Я был так поражен, что понимаю его, что не смог соорудить ответа.
Он поднял руку, провел пальцами по прутьям двери, таким жестом, каким продавец мог демонстрировать качество материи. Предположив, что он хочет, чтобы я посмотрел на прутья, я обошел его и склонился, чтобы взглянуть. Чуть менее, чем на половину длины, цвет и полировка металла изменялась с грубой и темной на богато желтую. Стык, где встречались два цвета, был бесшовным, и у желтого металла был безошибочно мягкий глянец и такая же гладкость: золото. Было похоже, словно инфекция распространялась вдоль прута, да, собственно я увидел, вдоль всех прутьев камеры Черни.
Я не уверен, почему это встревожило меня гораздо основательнее, чем все остальные происшествия, с которыми я сталкивался в Алмазной Отмели. Наверное это резонировало с какой-нибудь мрачной сказкой, которой пугали меня в детстве, или воспламенило какую-нибудь еще более глубокую рану в моем воображении, ибо я вдруг понял Черни, как фигуру волшебника, захудалого изгоя, который в какое-то мгновение выдает себя как создание чистой первопричины и мощи. Я попятился из камеры, уткнувшись в поручни, только периферическим взглядом воспринимая помощников Черни. Старик продолжал улыбаться, его взгляд бродил туда и сюда, на мгновение останавливаясь на моем лице, и своим невнятным бормотанием, которое я теперь понимал так же ясно, как звучные тоны проповедника, звенящие с кафедры, он сказал: «Ты не можешь отступить от Сердца Закона, Пенхалигон. Ты можешь дать ему просветить себя, или можешь потерпеть неудачу, но ты не можешь отступить. Помни об этом.»

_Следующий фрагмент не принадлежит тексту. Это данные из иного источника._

-- ==== Sys2Proof/Machine/VectorPath.lean ====
section
/-! DEFINITION. The vector unit, the Opal pipeline and the scalar slot, one issue cycle at a time, and the reads and
writes of control registers (06, R203 to R211, R219, R235 to R238; 07, R241 to R244, R259; 09, R287 to R292, R309). -/

namespace Sys2Proof.Machine

/-- A vector register as it stands. -/
def vReg (v : VecUnit) (n : Nat) : BitVec 4096 := v.v.getD n 0

/-- The lanes of a row. -/
def lanesOf (x : BitVec 4096) : List Nat := rowList 32 128 x.toNat

/-- A row of lanes. -/
def rowOf (l : List Nat) : BitVec 4096 := BitVec.ofNat 4096 (listRow 32 l)

/-- The SRAM operand address of a vector slot (06, R219). -/
def vecAddr (env : Env) (c : ClusterCore) : Nat :=
  wrapU 23 ((gReg c.scalar env.b.vec.vaddr.toNat).toNat + 64 * signExt 16 env.b.vec.vimm.toNat)

/-- Does the vector slot act. -/
def vecOn (env : Env) (c : ClusterCore) : Bool := predOn c env.b.vec.pred

/-- The accesses of the vector slot in a cycle: a VLD reads, due results toward SRAM write (06, R219). -/
def vecAccs (env : Env) (c : ClusterCore) : List Acc :=
  (if env.b.vOp = .vld && vecOn env c then
    [{ rank := 3, iss := env.u, kind := .vecRead, scale := false, addr := vecAddr env c, len := 512, data := none, slot := 4,
       pc := env.pc }] else []) ++
  (c.vec.flight.filter (fun p => p.due = env.u)).filterMap (fun p => match p.dst with
    | .sram a => some { rank := 3, iss := p.iss, kind := .vecWrite, scale := false, addr := a, len := 512,
                        data := some (leBytes 512 p.val.toNat), slot := 4, pc := p.pc }
    | .reg _ => none)

/-- The reservation of a VRAND (09, R290). -/
def vrandResv (u : Nat) : OpalResv := { lo := u, hi := u + 31, vrand := true }

/-- Reservations in force when a VRAND of this cycle asks: stores of cycle s + 1 come first (09, R290). -/
def resvNow (env : Env) (c : ClusterCore) (decided : List StoreOp) : List OpalResv :=
  c.opal.resv ++ ((storesKept env c decided).filter (fun o => env.u = o.s + 1 && o.desc.stochastic)).map storeResv

/-- Is a VRAND of this cycle performed, refused, or not there at all. -/
def vrandOutcome (env : Env) (c : ClusterCore) (decided : List StoreOp) : Option Bool :=
  if env.b.vOp = .vrand && vecOn env c then some (!resvMeets (resvNow env c decided) (vrandResv env.u)) else none

/-- Seed words of two 64-bit halves, the low half first (02, R49; 09, R285). -/
def seedWords (lo hi : Nat) : Words4 :=
  { w0 := lo % 2 ^ 32, w1 := lo / 2 ^ 32 % 2 ^ 32, w2 := hi % 2 ^ 32, w3 := hi / 2 ^ 32 % 2 ^ 32 }

/-- The lanes of a VRAND (09, R287 to R292). -/
def vrandValue (env : Env) (c : ClusterCore) : List Nat :=
  let x := env.b.vec.vext.toNat
  let seed := if x.testBit 36 then seedWords c.opal.altLo.toNat c.opal.altHi.toNat else env.seed
  vrandLanes seed env.step (bits x 0 32) (bits x 32 4) (gReg c.scalar env.b.vec.vaddr.toNat).toNat
    (lanesOf (vReg c.vec env.b.vec.vb.toNat))

/-- The result that a bundle's vector slot puts in flight (07, R241, R246; 06, R219). -/
def newVec (env : Env) (c : ClusterCore) (decided : List StoreOp) (rs : List (Acc × List Byte)) : Option VecPend :=
  let mk (l : Nat) (dst : VDst) (val : BitVec 4096) (cnt : VCount) : VecPend :=
    { due := env.u + l, iss := env.u, dst := dst, val := val, cnt := cnt, pc := env.pc }
  let a := env.b.vec
  let rd (n : BitVec 4) : BitVec 4096 := vReg c.vec n.toNat
  if !vecOn env c then none
  else match env.b.vOp with
    | .nop => none
    | .reserved => none
    | .vld => some (mk 2 (.reg a.vd.toNat) (BitVec.ofNat 4096 (leNat (readOf rs .vecRead env.u))) {})
    | .vst => some (mk 1 (.sram (vecAddr env c)) (rd a.va) {})
    | .vdrn => some (mk 1 (.reg a.vd.toNat) c.accum.port {})
    | .vdst => some (mk 2 (.sram (vecAddr env c)) c.accum.port {})
    | .vrand =>
      if vrandOutcome env c decided = some true then some (mk 12 (.reg a.vd.toNat) (rowOf (vrandValue env c)) {}) else none
    | .lane op =>
      let r := vLanes op a.vext.toNat (lanesOf (rd a.va)) (lanesOf (rd a.vb)) (lanesOf (rd a.vc))
      some (mk (vLaneLatency op) (.reg a.vd.toNat) (rowOf r.1) r.2)
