-- ==== Sys2Proof/Machine/MemTier.lean ====
section
/-! DEFINITION. The HBM tier: placement of a line, poison and reconstruction, committed writes with fingerprint, journal and
copy-on-write, stack failure, rebuild and line errors (10, R314 to R339; 02, R70 to R76; 15, R492; 16, R540). -/

namespace Sys2Proof.Machine

/-- Region units of each stack in a partition's slice (10). -/
def unitsS (s : State) : Nat := 192 / planCount s

/-- Is the offset in the protected region (10, R314). -/
def offProt (off : Nat) : Bool := off.testBit 47

/-- Byte offset in the region (10, R314). -/
def offO (off : Nat) : Nat := bits off 0 42

/-- An HBM-space offset of the protected region. -/
def protOff (o : Nat) : Nat := 2 ^ 47 + o

/-- Bytes of the protected data (10, R317). -/
def protBytes (q : Partition) : Nat := 7 * q.mem.p * 2 ^ 28

/-- Bytes of a region (10, R317). -/
def regionBytes (q : Partition) (off : Nat) : Nat := if offProt off then protBytes q else q.mem.live.length * q.mem.u * 2 ^ 28

/-- Does a local access lie in the slice (10, R317, R342). -/
def inSlice (q : Partition) (off n : Nat) : Bool := bits off 42 5 = 0 && decide (offO off + n ≤ regionBytes q off)

/-- Where a line lies. -/
structure LinePlace where
  /-- Its stack. -/
  stack : Nat
  /-- Stack address of the line. -/
  addr : Nat
  /-- The other stacks of its stripe, parity included; empty in the unprotected region. -/
  others : List Nat
deriving DecidableEq, Repr

/-- The stacks of the layout that holds a protected byte (10, R334): survivors from the rebuild pointer up. -/
def layoutAt (m : MemRegs) (o : Nat) : List Nat := if !m.survivors.isEmpty && decide (m.ptr ≤ o / 1536) then m.survivors else m.prot

/-- Stack and address of a granule of a protected layout (10, R318 `map_prot`). -/
def mapProt (live : List Nat) (base o : Nat) : LinePlace :=
  let nl := live.length
  let g := o / 256
  let t := g / (nl - 1)
  let pst := nth live (nl - 1 - t % nl)
  let st := nth (live.filter (fun k => k != pst)) (g % (nl - 1))
  { stack := st, addr := base + t * 256 + o % 256 / 64 * 64, others := live.filter (fun k => k != st) }

/-- Where the line of an offset lies (10, R318). -/
def placeOf (s : State) (p off : Nat) : LinePlace :=
  let q := part s p
  let base := p * unitsS s * 2 ^ 28
  let o := offO off
  if offProt off then mapProt (layoutAt q.mem o) (base + q.mem.u * 2 ^ 28) o
  else
    let nl := q.mem.live.length
    { stack := nth q.mem.live (o / 256 % nl), addr := base + o / 256 / nl * 256 + o % 256 / 64 * 64, others := [] }

/-- Key of a line in the poison map. -/
def lineKey (k a : Nat) : Nat := k * 2 ^ 30 + a / 64

/-- Is a stack readable: in service or withdrawn (10, R331, R339). -/
def stackUp (s : State) (k : Nat) : Bool := nth s.tiers.hbmStacks k != 1

/-- Is a line marked poisoned. -/
def lineMarked (s : State) (k a : Nat) : Bool := memGet s.tiers.poison (lineKey k a) != 0

/-- Can a granule line be read from its stack. -/
def granuleOk (s : State) (a k : Nat) : Bool := stackUp s k && !lineMarked s k a

/-- Does a line deliver its data: directly, or by reconstruction from its stripe (10, R326, R333). -/
def lineOk (s : State) (pl : LinePlace) : Bool :=
  !lineMarked s pl.stack pl.addr && (stackUp s pl.stack || (!pl.others.isEmpty && pl.others.all (granuleOk s pl.addr)))

/-- Nothing on the module is poisoned and no stack has failed. -/
def tierClean (s : State) : Bool := s.tiers.poison.isEmpty && s.tiers.hbmStacks.all (fun x => x != 1)

/-- The lines that n bytes at an offset touch. -/
def hbmLines (off n : Nat) : List Nat :=
  if n = 0 then [] else (List.range ((off % 64 + n + 63) / 64)).map (fun i => off / 64 * 64 + 64 * i)

/-- Poisoned lines of a range. -/
def hbmBad (s : State) (p off n : Nat) : List Nat :=
  if tierClean s then [] else (hbmLines off n).filter (fun l => !lineOk s (placeOf s p l))

/-- Bytes of a range of the slice; poisoned lines read as zero (10, R329). -/
def hbmBytes (s : State) (p off n : Nat) : List Byte :=
  let raw := memRead (part s p).hbm off n
  match hbmBad s p off n with
  | [] => raw
  | bad => raw.mapIdx (fun i x => if bad.contains ((off + i) / 64 * 64) then 0 else x)

/-- The number held little-endian at an offset. -/
def hbmLe (s : State) (p off n : Nat) : Nat := leNat (hbmBytes s p off n)

/-- Change MT_ registers of a partition. -/
def withMem (s : State) (p : Nat) (f : MemRegs → MemRegs) : State := withPart s p (fun q => { q with mem := f q.mem })

/-- Count poisoned lines that were delivered (10, R329). -/
def countPoisonRead (s : State) (p n : Nat) : State :=
  if n = 0 then s else withMem s p (fun m => { m with read := satInc m.read n })

/-- What a write of bytes is (02, R70, R73; 15, R492). -/
inductive WKind where
  /-- A committed write that the HBM journal covers. -/
  | committed
  /-- A committed write of the update engine, which undo records cover (11, R375). -/
  | engine
  /-- Not a committed write. -/
  | quiet
deriving DecidableEq, Repr

/-- Append a journal record for a protected line of a running step (15, R492, R493). -/
def journalHbm (s : State) (p line : Nat) : State :=
  withPart s p (fun q =>
    if q.st != .running || !offProt line then q
    else
      let room := decide (128 * (q.se.journal.length + 1) ≤ q.se.hjBytesEff.toNat)
      let rec_ : HbmRec := { off := line, step := q.seq.step, old := BitVec.ofNat 512 (memLe q.hbm line 64),
                             poison := !lineOk s (placeOf s p line) }
      let ring := q.se.hjBytesEff.toNat / 128
      { q with
        hbm := if room then
            memWrite q.hbm (protOff (q.se.hjOffEff.toNat + 128 * (q.se.hjNext % ring)))
              (leBytes 8 line ++ leBytes 8 q.seq.step ++ List.replicate 48 0 ++ leBytes 64 rec_.old.toNat)
          else q.hbm,
        se := { q.se with
                hjNext := if room then q.se.hjNext + 1 else q.se.hjNext,
                journal := if room then q.se.journal ++ [rec_] else q.se.journal,
                hjPeak := if room then BitVec.ofNat 64 (max q.se.hjPeak.toNat (q.se.journal.length + 1)) else q.se.hjPeak,
                unreplayable := q.se.unreplayable || !room } })
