-- ==== Sys2Proof/Machine/UpdateEngine.lean ====
section
/-! DEFINITION. The update engines: update ports, descriptors and their checks, exact norms, the optimiser programs, the group
state record, undo records, state digests and the replica verdict (11, R349 to R380; 15, R513 to R518; 06, R220). -/

namespace Sys2Proof.Machine

/-- Change the update engines of a partition. -/
def withUpd (s : State) (p : Nat) (f : UpdState → UpdState) : State := withPart s p (fun q => { q with upd := f q.upd })

/-- A group descriptor (11, R351). -/
structure UpdGroup where
  tensOff : Nat
  tensCount : Nat
  opt : Nat
  flags : Nat
  stateOff : Nat
  normOff : Nat
  undoOff : Nat
  undoBytes : Nat
  lr : Nat
  wd : Nat
  b1 : Nat
  omb1 : Nat
  b2 : Nat
  omb2 : Nat
  eps : Nat
  gscale : Nat
  absMax : Nat
  relMax : Nat
deriving DecidableEq, Repr

/-- The fields of the 128 bytes of a group descriptor (11, R351). -/
def groupOf (b : List Byte) : UpdGroup :=
  let f (lo n : Nat) : Nat := leNat ((b.drop lo).take n)
  { tensOff := f 0 8, tensCount := f 8 4, opt := f 12 2, flags := f 14 1, stateOff := f 16 8, normOff := f 24 8, undoOff := f 32 8,
    undoBytes := f 40 8, lr := f 48 4, wd := f 52 4, b1 := f 56 4, omb1 := f 60 4, b2 := f 64 4, omb2 := f 68 4, eps := f 72 4,
    gscale := f 76 4, absMax := f 80 4, relMax := f 84 4 }

/-- A tensor descriptor (11, R352). -/
structure UpdTensor where
  n : Nat
  stateOff : Nat
  gradOff : Nat
  workOff : Nat
  wscaleOff : Nat
  fmt : Nat
  bsize : Nat
  flags : Nat
  clipMax : Nat
  contribOff : Nat
deriving DecidableEq, Repr

/-- The fields of the 64 bytes of a tensor descriptor (11, R352). -/
def tensorOf (b : List Byte) : UpdTensor :=
  let f (lo n : Nat) : Nat := leNat ((b.drop lo).take n)
  { n := f 0 8, stateOff := f 8 8, gradOff := f 16 8, workOff := f 24 8, wscaleOff := f 32 8, fmt := f 40 1, bsize := f 41 1,
    flags := f 42 1, clipMax := f 44 4, contribOff := f 48 8 }

/-- `norm_prog`. -/
def normProg (g : UpdGroup) : Bool := g.flags.testBit 1
/-- `clip_en`. -/
def clipEn (t : UpdTensor) : Bool := t.flags.testBit 0
/-- `decay_en`. -/
def decayEn (t : UpdTensor) : Bool := t.flags.testBit 1
/-- `work_en`. -/
def workEn (t : UpdTensor) : Bool := t.flags.testBit 2
/-- `contrib_en`. -/
def contribEn (t : UpdTensor) : Bool := t.flags.testBit 3

/-- Working format of a tensor. -/
def workFmt (t : UpdTensor) : Fmt := (fmtOfCode t.fmt).getD .fp32

/-- Bytes of the working copy. -/
def workBytes (t : UpdTensor) : Nat := rowBytes (workFmt t) t.n

/-- Scale bytes of the working copy; none for an unscaled format. -/
def wscaleBytes (t : UpdTensor) : Nat := if fmtScaled (workFmt t) then ceilDiv t.n (blockSize t.bsize 0) else 0

/-- Granules of a state array (11, R349). -/
def granules (t : UpdTensor) : Nat := ceilDiv t.n 32

/-- Does an array of the protected region lie inside it. -/
def protHas (q : Partition) (o n : Nat) : Bool := decide (o + n ≤ protBytes q)

/-- The first check of R356 on a group descriptor. -/
def groupOk (q : Partition) (b : List Byte) : Bool :=
  let g := groupOf b
  g.flags.testBit 0 && decide (g.flags < 4) && leNat ((b.drop 15).take 1) = 0 && leNat ((b.drop 88).take 40) = 0 &&
    decide (1 ≤ g.tensCount) && decide (g.tensCount ≤ 65536) && g.tensOff % 64 = 0 && g.stateOff % 256 = 0 && g.normOff % 256 = 0 &&
    g.undoOff % 128 = 0 && protHas q g.tensOff (64 * g.tensCount) && protHas q g.stateOff 256 &&
    protHas q g.normOff (256 * g.tensCount) && protHas q g.undoOff g.undoBytes

/-- The first check of R356 on a tensor descriptor. -/
def tensorOk (q : Partition) (b : List Byte) : Bool :=
  let t := tensorOf b
  let scaled := fmtScaled (workFmt t)
  decide (1 ≤ t.n) && decide (t.n ≤ 2 ^ 40) && decide (t.fmt ≤ 9) && (if scaled then decide (t.bsize ≤ 3) else t.bsize = 0) &&
    decide (t.flags < 16) && leNat ((b.drop 43).take 1) = 0 && leNat ((b.drop 56).take 8) = 0 && t.stateOff % 256 = 0 &&
    t.gradOff % 64 = 0 && t.workOff % 64 = 0 && t.contribOff % 64 = 0 && decide (t.workOff < 2 ^ 48) &&
    decide (t.wscaleOff < 2 ^ 48) && !t.workOff.testBit 46 && !t.wscaleOff.testBit 46 &&
    protHas q t.stateOff (256 * granules t) && protHas q t.gradOff (4 * t.n) &&
    (!workEn t || (inSlice q t.workOff (workBytes t) && (!scaled || inSlice q t.wscaleOff (wscaleBytes t)))) &&
    (!contribEn t || protHas q t.contribOff (64 * q.clusters.length))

Той ночью, когда я лежал в своей камере в тишине блока, как живой уголек в сердце алмаза, становясь все более тревожным при мысли о Черни в его камере из золота и мрамора, старого безумного короля, чье безумие может убить, ибо я верил теперь, что он является гением этого места… той ночью я решил, что я сбегу. Несмотря на осторожное скрытое предупреждение в последних словах Черни, я понял, что никогда не смогу процветать здесь. Мне требовалась твердая почва под моими ногами, а не философия, или магия, или иллюзия магии. Если мне жить, окруженному стенами и законами — как живем мы все — я хотел бы стен охраняемых людьми, стен, по которым по верху пущена колючая проволока, я хотел бы писаных правил, врагов, которых я могу видеть. И все же очевидная открытость тюрьмы, отсутствие видимой охраны, не одурачивали меня. Власть не существует без принуждения. Мне надо вынюхать ловушки, изучить их слабости, и чтобы это сделать, мне нужно стать частью тюрьмы и прикидываться, что я придерживаюсь ее путей.
Мой первый шаг в этом направлении был найти некое занятие, осмысленную активность, которая бы убедила всех, кто наблюдает, что я повернул свой разум на приемлемую дорожку; так как единственным моим умением было искусство, я снова начал рисовать. Но создание набросков, понял я, не генерирует bona fide мое погружение в жизнь Алмазной Отмели; поэтому я предпринял создание фрески, используя в качестве холста стены и потолок пустого склада в одном из полуподвалов. Темой я выбрал то путешествие, что привело меня в тюрьму, включив образы переправы через реку, Фрэнка Ристелли, серого автобуса, и так далее. Общее впечатление было скорее как от безумного лоскутного одеяла, чем от серии объединенных общей мыслью образов, хотя я остался доволен некоторыми элементами рисунка; но в целом внимание фреска привлекала, она могла соперничать с Пьеро делла Франческа. Люди останавливались возле нее в любой час, чтобы посмотреть, как я рисую, и члены Совета, вместе со своей свитой, были частыми визитерами. Черни проявил особый интерес к моему изображению Ристелли; он мог простоять перед его образом до получаса, адресуясь к нему своими обычными рассеянными кивками. Когда я спросил у одного из его оруженосцев причину его интереса, мне было сказано, что Ристелли уважают за великую личную жертву, сделанную от имени всех нас и отражающей происхождение нашего общего дома — он был на грани стать членом Совета, но отрекся от безопасности и комфорта тюрьмы и вернулся в мир, чтобы искать людей, подходящих для Алмазной Отмели.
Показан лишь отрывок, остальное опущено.